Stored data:
-*-
theorem evolves_clearSurvey (s : State) : Evolves s (clearSurvey s) := by
  unfold clearSurvey
  dsimp only
  refine .trans ?_ (evolves_searchDue _)
  refine .trans ?_ (evolves_startPass _)
  refine .trans ?_ (evolves_endSurveys ..)
  refine .trans ?_ (evolves_foldl (fun s i => evolves_leaveSet i s) _ _)
  refine .trans ?_ (evolves_reportChanges ..)
  refine evolves_setCarriers (fun h => carrierLaw_map (f := fun e => (e.1, clearEntry s.now e.2)) (fun _ => rfl)
    (fun e => (keepsKey_clear s.now e.2).1) (fun e => (keepsKey_clear s.now e.2).2) (carrierLaw_removeAll _ h))
    fun _ h hm e he => ?_
  obtain ⟨d, hd, rfl⟩ := List.mem_map.mp he
  have := due_removeAll (P := fun n => n ≤ s.now + s.params.maxAge) _ (h hm) d hd
  change (clearEntry s.now d.2).nextDue ≤ s.now + s.params.maxAge
  unfold clearEntry
  split
  · exact this
  · split
    · exact Nat.le_add_right _ _
    · exact this

end Sys2Proof.Machine
end

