-- ==== Sys2Proof/Certificates/Slice0/Obligations.lean ====
section
/-! DEFINITION. The statements for the provers. A number R<n> is a rule of the manual; an entry of the assumption log is
named where a statement rests on a choice of the model. What follows from a command within its step, and in which order
(`settle`), is log entry 9 in every statement that names it. -/

open Sys2Proof Sys2Proof.Machine

/-! ## The queue of commands, the tick and the resets -/

/-- The command at the front of the queue runs with the queue's rest. -/
def Obligations.StepTakesTheFront : Prop :=
  ∀ (c : Instr) (rest : List Instr) (s : State), s.pending = c :: rest → step s = exec c (s.setPending rest)

/-- With no command waiting, a step is one tick of 1 ms (the model's choice, log entry 12): every millisecond timer is one
less, the gap of a frame in progress one more, and the ticks of the second are counted modulo 1000 (R172, log entry 35). The
events that are then due join the queue in an order the manual leaves open (log entry 3): the end of each timer that has
run out, the bound of each stage, a re-check that is due, the second's advance at the 1000th tick, a hold-until reached
with no request waiting, a waiting request, a gap over 50 ms, a frame to take and a frame to send. Held in reset, the part
idles. -/
def Obligations.IdleStepIsATick : Prop :=
  ∀ s : State, s.pending = [] →
    (s.clock.inReset = true → step s = .next s) ∧
      (s.clock.inReset = false →
        ∃ (t : State) (due : List Instr) (n : Nat),
          step s = .next ((t.setPending due).setDraws n) ∧
            (∀ e : Instr, e ∈ due ↔
              (∃ i, e = .unparkTimeEnd i ∧ (t.slot i).unparkTimer = some 0) ∨
                (∃ i, e = .releaseTimeEnd i ∧ (t.slot i).releaseTimer = some 0) ∨
                (∃ i, e = .park i ∧ (t.slot i).parkTimer = some 0) ∨
                (∃ i, e = .retuneTimeout i ∧ (t.slot i).retuneTimer = some 0) ∨
                (∃ i, (t.slot i).chan.timer = some 0 ∧
                  match (t.slot i).chan.stage with
                  | .lockWait => e = .lockTimeout i
                  | .idWait => e = .idTimeout i
                  | .svcWait => e = .svcTimeout i
                  | .listWait => e = .listTimeout i
                  | .recheckId => e = .recheckIdTimeout i
                  | .recheckSvc => e = .recheckSvcTimeout i
                  | .none => False
                  | .idCheck => False) ∨
                (∃ i, e = .recheckStart i ∧ (t.slot i).state = .locked ∧ (t.slot i).chan.recheckDue = true) ∨
                (∃ r, e = .switchTimeout r ∧ (t.room r).timer = some 0) ∨
                (e = .calibrationEnd ∧ t.reference.timer = some 0) ∨
                (e = .pulseTimerEnd ∧ t.watches.pulseTimer = some 0) ∨
                (e = .secondCountAdvance ∧ t.clock.ticks = 0) ∨
                (∃ i v h, e = .holdUntilReached i ∧ t.service i.val = some v ∧ v.state = .holding ∧
                  v.holdUntil = some h ∧ h ≤ t.clock.now ∧ ∀ q ∈ t.router.requests, q.service ≠ i.val) ∨
                (∃ i q, e = .grantRequest i ∧ q ∈ t.router.requests ∧ q.service = i.val) ∨
                (∃ g, e = .byteGapTimeout ∧ t.link.gap = some g ∧ 50 < g) ∨
                (e = .commandTaken ∧ t.link.reply = none ∧ t.link.buffer ≠ [] ∧ t.link.restart = .none) ∨
                (e = .transmitStart ∧ t.link.sending = none ∧ (t.link.reply ≠ none ∨ t.link.notices ≠ []) ∧
                  t.link.restart ≠ .due)) ∧
            (t.pending = [] ∧ t.plan = s.plan ∧ t.carriers = s.carriers ∧ t.services = s.services ∧ t.sched = s.sched) ∧
              t.clock = { s.clock with ticks := if s.clock.ticks + 1 < 1000 then s.clock.ticks + 1 else 0 } ∧
                t.link = { s.link with gap := s.link.gap.map (· + 1) } ∧
                  t.watches = { s.watches with pulseTimer := s.watches.pulseTimer.map (· - 1) } ∧
                    t.reference = { s.reference with timer := s.reference.timer.map (· - 1) } ∧
                      (∀ r : Fin 48, t.room r = { s.room r with timer := (s.room r).timer.map (· - 1) }) ∧
                        (t.router.records = s.router.records ∧ t.router.requests = s.router.requests) ∧
                          ∀ i : Fin 8, t.slot i =
                            { s.slot i with
                              unparkTimer := (s.slot i).unparkTimer.map (· - 1),
                              releaseTimer := (s.slot i).releaseTimer.map (· - 1),
                              parkTimer := (s.slot i).parkTimer.map (· - 1),
                              retuneTimer := (s.slot i).retuneTimer.map (· - 1),
                              chan := { (s.slot i).chan with timer := (s.slot i).chan.timer.map (· - 1) } })

/-- R172: the second count advances by one and holds at its maximum, where the event has no effect (log entry 32). The
advance reports staleness, then evaluates the need for calibration (an order of the model's, log entry 8), and a search
follows (R96); the rest of the clock, the link's frames and the plan are left alone. R82: each entry that turns stale, no
other, has its CARRIER notice and the rebuilds of its services. R42, R43: the LOCKED slots that have no last calibration,
one on another input or one 900 s old join the queue in an order the manual leaves open (log entry 3); a free reference is
granted to the first. -/
def Obligations.SecondCountAdvances : Prop :=
  (∀ s : State, s.clock.inReset = false →
    (s.clock.now < 4294967295 →
      ∃ t : State, exec .secondCountAdvance s = .next t ∧
        BlocksOnly (s.setClock { s.clock with now := s.clock.now + 1 }) t ∧
          t = settle (searchDue (evaluateNeeds (reportChanges s.carriers [] [] (fun _ => false) (fun _ => none)
            (staleAt s.clock.now s.params.maxAge) (s.setClock { s.clock with now := s.clock.now + 1 }))))) ∧
      (s.clock.now = 4294967295 → exec .secondCountAdvance s = .next s)) ∧
  (∀ s : State, CarrierLaw s.carriers →
    let t := s.setClock { s.clock with now := s.clock.now + 1 }
    let maxAge := s.plan.committed.params.maxAge
    let reported (u : State) (e : Nat × Carrier) : State :=
      match e.2.meas with
      | none => u
      | some m =>
        if m.time + maxAge = s.clock.now then
          rankCarrier e.2.services e.2.services
            (offer .carrier e.1 (carrierNotice (s.clock.now + 1) maxAge e.1 e.2 false none) u)
        else u
    reportChanges s.carriers [] [] (fun _ => false) (fun _ => none) (staleAt s.clock.now maxAge) t =
      s.carriers.foldl reported t) ∧
  ∀ u : State,
    let v := evaluateNeeds u
    let joins (i : Fin 8) : Prop :=
      (u.slot i).state = .locked ∧ (u.slot i).calStatus ≠ .waiting ∧ (u.slot i).calStatus ≠ .active ∧
        i ∉ u.reference.queue ∧ u.reference.holder ≠ some i ∧
          ((u.slot i).lastCal = none ∨
            ∃ x time, (u.slot i).lastCal = some (x, time) ∧ ((u.slot i).input ≠ some x ∨ time + 900 ≤ u.clock.now))
    let waits (l : List (Fin 8)) (i : Fin 8) : Slot := if i ∈ l then { u.slot i with calStatus := .waiting } else u.slot i
    ∃ order : List (Fin 8), order.Nodup ∧ (∀ i, i ∈ order ↔ joins i) ∧ (order = [] → v = u) ∧
      (u.reference.holder ≠ none →
        v.reference = { u.reference with queue := u.reference.queue ++ order } ∧ ∀ i, v.slot i = waits order i) ∧
        ∀ h rest, u.reference.holder = none → u.reference.queue = [] → order = h :: rest →
          v.reference = { holder := some h, queue := rest, timer := some 40 } ∧
            v.slot h =
              { u.slot h with
                calStatus := .active,
                meas := { k := (u.slot h).meas.k, active := false, symbols := 0, acc := 0, overflow := 0, u := 0 } } ∧
              ∀ i, i ≠ h → v.slot i = waits rest i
-*-
(PROBLEM DETAILS) Repeat word for word every line from the start of the entries to the line holding "refine .trans ?_ (evolves_reportChanges ..)", inclusive, and nothing else.

(WRITTEN SOLUTION)
theorem evolves_clearSurvey (s : State) : Evolves s (clearSurvey s) := by
  unfold clearSurvey
  dsimp only
  refine .trans ?_ (evolves_searchDue _)
  refine .trans ?_ (evolves_startPass _)
  refine .trans ?_ (evolves_endSurveys ..)
  refine .trans ?_ (evolves_foldl (fun s i => evolves_leaveSet i s) _ _)
  refine .trans ?_ (evolves_reportChanges ..)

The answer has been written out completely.